EXTRACTED MATERIAL section start

-- ==== Sys2Proof/Laws/PerInstr.lean ====
section
/-! SUPPORT. Statements about every instruction as syntax, one lemma per constructor. -/

namespace Sys2Proof.Laws.EncodingLength

/-- The encoding begins with the instruction's opcode byte, and its length is that byte's default increment, one more than its
operand count (30_encoding.md R45, R48). -/
def Statement (i : Instr) : Prop :=
  (encode i).head? = some (opcodeOf i.op) ∧
    (encode i).length = (increment (opcodeOf i.op)).toNat ∧
    (encode i).length = (decodeFields (opcodeOf i.op)).operandCount.toNat + 1

/-- The length of an operation's instructions in the terms of its opcode byte. -/
theorem length_eq (o : Op) : (encode (o.instr 0#8 0#8)).length = (increment (opcodeOf o)).toNat ∧
    (encode (o.instr 0#8 0#8)).length = (decodeFields (opcodeOf o)).operandCount.toNat + 1 := by
  cases o <;> decide

theorem ldi (rd : RegIndex) (imm : Byte) : Statement (.ldi rd imm) :=
  ⟨rfl, (length_eq .ldi).1, (length_eq .ldi).2⟩
theorem prn (rs : RegIndex) : Statement (.prn rs) :=
  ⟨rfl, (length_eq .prn).1, (length_eq .prn).2⟩
theorem mul (ra rb : RegIndex) : Statement (.mul ra rb) :=
  ⟨rfl, (length_eq .mul).1, (length_eq .mul).2⟩
theorem cmp (ra rb : RegIndex) : Statement (.cmp ra rb) :=
  ⟨rfl, (length_eq .cmp).1, (length_eq .cmp).2⟩
theorem jmp (rt : RegIndex) : Statement (.jmp rt) :=
  ⟨rfl, (length_eq .jmp).1, (length_eq .jmp).2⟩
theorem jeq (rt : RegIndex) : Statement (.jeq rt) :=
  ⟨rfl, (length_eq .jeq).1, (length_eq .jeq).2⟩
theorem jne (rt : RegIndex) : Statement (.jne rt) :=
  ⟨rfl, (length_eq .jne).1, (length_eq .jne).2⟩
theorem hlt : Statement .hlt :=
  ⟨rfl, (length_eq .hlt).1, (length_eq .hlt).2⟩

end Sys2Proof.Laws.EncodingLength
end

EXTRACTED MATERIAL section end

▶ _WORK ORDER_
Begin at the line containing "theorem mul (ra" and reproduce every line through the last one in the records above, exactly.

▶ _OUTPUT OF THE TASK_
theorem mul (ra rb : RegIndex) : Statement (.mul ra rb) :=
  ⟨rfl, (length_eq .mul).1, (length_eq .mul).2⟩
theorem cmp (ra rb : RegIndex) : Statement (.cmp ra rb) :=
  ⟨rfl, (length_eq .cmp).1, (length_eq .cmp).2⟩
theorem jmp (rt : RegIndex) : Statement (.jmp rt) :=
  ⟨rfl, (length_eq .jmp).1, (length_eq .jmp).2⟩
theorem jeq (rt : RegIndex) : Statement (.jeq rt) :=
  ⟨rfl, (length_eq .jeq).1, (length_eq .jeq).2⟩
theorem jne (rt : RegIndex) : Statement (.jne rt) :=
  ⟨rfl, (length_eq .jne).1, (length_eq .jne).2⟩
theorem hlt : Statement .hlt :=
  ⟨rfl, (length_eq .hlt).1, (length_eq .hlt).2⟩

end Sys2Proof.Laws.EncodingLength
end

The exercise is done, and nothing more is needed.